Update: While writing this piece off and on for 3 days now over a hideously hot and humid New England weekend, to the detriment of all the things on my never-ending to-do list, I’ve vacillated wildly on whether to post it or not. I mean, it’s very personal. But by the same token, as part of my own Human Being Training, I hold myself to a high standard of transparency and integrity, which to me entails vulnerability, humility, and a willingness to show my work. In my own teachers, I expect the same. I never trust anyone who calls themself a teacher but hasn’t walked through the spiritual fire of life. And believe me, having regularly singed myself to varying degrees since age 9, I can tell if you’ve done your work. (That’ll be 44 years, for anyone keeping count.) So I’m going to post this. My hip’s killing me today. Yesterday it was great and I was like, woo! But as I enjoy the delightful effects of this second Frye’s Leap, the summer sun setting among the giant hardwood trees across the lane, I’m receiving a strong, clear message: “It’s OK not to know. ‘I don’t know’ is where you can start to move forward again.” So I guess, having birthed this baby, I’ll see what kind of dreams come up tonight.

Source: Medscape

Last thought: Like bread, sugar, oxygen, soup, water, and network television, consuming too much of anything will make you sick. Don’t be dumb and dishonest with yourself. If you use too much alcohol, you will die sooner rather than later. Unless that’s what you want, I encourage you to examine your motives for using alcohol, or any substance. Sugar will also happily kill you dead. It cracks me up in a sad way when people bring pink boxes of doughnuts to AA meetings, for instance. My university students used to ask for my thoughts on drugs and alcohol. I usually said something like, “If you’re using it to enhance your life and your understanding, cool. If you’re using it to suppress emotions you don’t like and don’t want to deal with, that’s going to be a problem.” Good luck, thanks for reading, and write if you find work.

4 thoughts on “She asked what I do for fun, and I had no idea.

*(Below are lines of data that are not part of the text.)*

/-- 44_result.md R85: the three overrun rows answer MAX_AFR and no field; nothing else of the state changes,
and no operand bit matters. -/
def Obligations.OverrunFramesAnswerCeiling : Prop :=
  ∀ s : State,
    let overrun : State :=
      { s with
        sig := { Signals.absent with lenOk := some true, tagOk := some true, hdrOk := some true,
                                     isErr := some false, isOkA := some false, isOkB := some false,
                                     isOk := some false }
        out := some { value := 0x4034547AE147AE14#64, cls := 3#2, cause := 0#2, lambda := 0#13, af := 0#8,
                      clamped := 0#1 } }
    (∀ len hdr s0 b2Rest b3 b4 b5, exec (.overrun4A len hdr s0 b2Rest b3 b4 b5) s = .next overrun) ∧
    (∀ len hdr s0 b2Rest b3 b4 b5, exec (.overrun52 len hdr s0 b2Rest b3 b4 b5) s = .next overrun) ∧
    (∀ len hdr b2Rest b3 b4 b5, exec (.overrun5E len hdr b2Rest b3 b4 b5) s = .next overrun)

/-! ### From a frame to its response -/

/-- 41_frame_validation.md R66, R67: the first failing check ends the decode, its cause is the one reported,
and no later check has a signal. -/
def Obligations.ValidatorReportsFirstFailure : Prop :=
  (∀ frame : List Byte, frame.length < 6 →
    responseOf (Request.ofFrame frame) = some (malformedResponse 1#2) ∧
    signalsOf (Request.ofFrame frame) = some { Signals.absent with lenOk := some false }) ∧
  (∀ (b0 b1 b2 b3 b4 b5 : Byte) (rest : List Byte),
    let r := Request.ofFrame (b0 :: b1 :: b2 :: b3 :: b4 :: b5 :: rest)
    ((matchOnes b2 66#8 && matchZeroes b2 160#8) = false →
      responseOf r = some (malformedResponse 2#2) ∧
      signalsOf r = some { Signals.absent with lenOk := some true, tagOk := some false }) ∧
    ((matchOnes b2 66#8 && matchZeroes b2 160#8) = true →
      (matchOnes b0 178#8 && matchOnes b1 128#8) = false →
      responseOf r = some (malformedResponse 3#2) ∧
      signalsOf r = some { Signals.absent with lenOk := some true, tagOk := some true, hdrOk := some false }) ∧
    ((matchOnes b2 66#8 && matchZeroes b2 160#8) = true →
      (matchOnes b0 178#8 && matchOnes b1 128#8) = true →
      responseOf r = some (demux b2 b3 b4 b5).project))

/-- 42_payload_demux.md R74: a valid frame is an ERROR, else a READING, else an OVERRUN; the error and OK
patterns never both match, so the order of the two cannot be seen. -/
def Obligations.DemultiplexerOrder : Prop :=
  (∀ (b0 b1 b2 b3 b4 b5 : Byte) (rest : List Byte), tagOk b2 = true → hdrOk b0 b1 = true →
    let r := Request.ofFrame (b0 :: b1 :: b2 :: b3 :: b4 :: b5 :: rest)
    let err := matchOnes b2 90#8 && matchZeroes b2 164#8
    let ok := (matchOnes b2 66#8 && matchZeroes b2 188#8) || (matchOnes b2 70#8 && matchZeroes b2 184#8)
    let error := some (Tagged.error (lambdaField b4 b5)).project
    let reading := some (Tagged.ofFields (airFactor b2 b3) (lambdaField b4 b5)).project
    let overrun := some Tagged.overrun.project
    responseOf r = (if err then error else if ok then reading else overrun) ∧
    responseOf r = (if ok then reading else if err then error else overrun)) ∧
  (∀ b2 : Byte, (isErr b2 = true ↔ b2 ∈ [0x5A#8, 0x5B#8]) ∧
    (isOk b2 = true ↔ b2 ∈ [0x42#8, 0x43#8, 0x46#8, 0x47#8]))

/-- 30_encoding.md R50: the outcome of every value of byte 2 in a frame of six bytes or more whose header
passes, and where af bit 7 comes from in a reading. -/
def Obligations.ClassOfEveryByte2 : Prop :=
  ∀ (b0 b1 b2 b3 b4 b5 : Byte) (rest : List Byte), hdrOk b0 b1 = true →
    ∃ r, responseOf (Request.ofFrame (b0 :: b1 :: b2 :: b3 :: b4 :: b5 :: rest)) = some r ∧
      let readings : List Byte := [0x42#8, 0x43#8, 0x46#8, 0x47#8]
      let errors : List Byte := [0x5A#8, 0x5B#8]
      let overruns : List Byte :=
        [0x4A#8, 0x4B#8, 0x4E#8, 0x4F#8, 0x52#8, 0x53#8, 0x56#8, 0x57#8, 0x5E#8, 0x5F#8]
      (b2 ∈ readings → r.cls = 1#2 ∧ r.cause = 0#2 ∧
        r.af = if b2.getLsbD 0 then b3 ||| 0x80#8 else b3) ∧
      (b2 ∈ errors → r.cls = 2#2 ∧ r.cause = 0#2) ∧
      (b2 ∈ overruns → r.cls = 3#2 ∧ r.cause = 0#2) ∧
      (b2 ∉ readings ++ errors ++ overruns → r.cls = 0#2 ∧ r.cause = 2#2)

  1. As always… I sooo enjoy your writing! Vulnerable, real , witty, wise, relate-able. I admire your skill with words and your courage to be real. and oh I remember those hot humid summer days! I grew up in an attic/bedroom in NEw York and would get a bag of frozen peas or corn from the freezer and put the bag on my head. I hope you have a little air- conditioner!


  2. What a great story Fuller. You skills are remarkable like yourself and your family. I to have gone through and continue to go through pain that has been created by me. I can relate to almost everything in your story which of course is part of the contract i have.
    Thank you for sharing your stories.


    1. Thanks for reading, my dear friend Frank! It means a lot to me to have your support. I respect you tremendously for understanding–and practicing–the concept of spiritual contracts, as Caroline Myss calls them. Thanks also for introducing me to her book by the same name: I read almost the entire thing on a New Year’s Even a few years ago and haven’t been the same since. Radical stuff, and yet such practical wisdom for each of us. I can’t help but wonder where the planet would be today if these ideas were taught in school, as they ought to be. I’m grateful we’re in each other’s lives, and to you for keeping in touch over the years. Much love to you.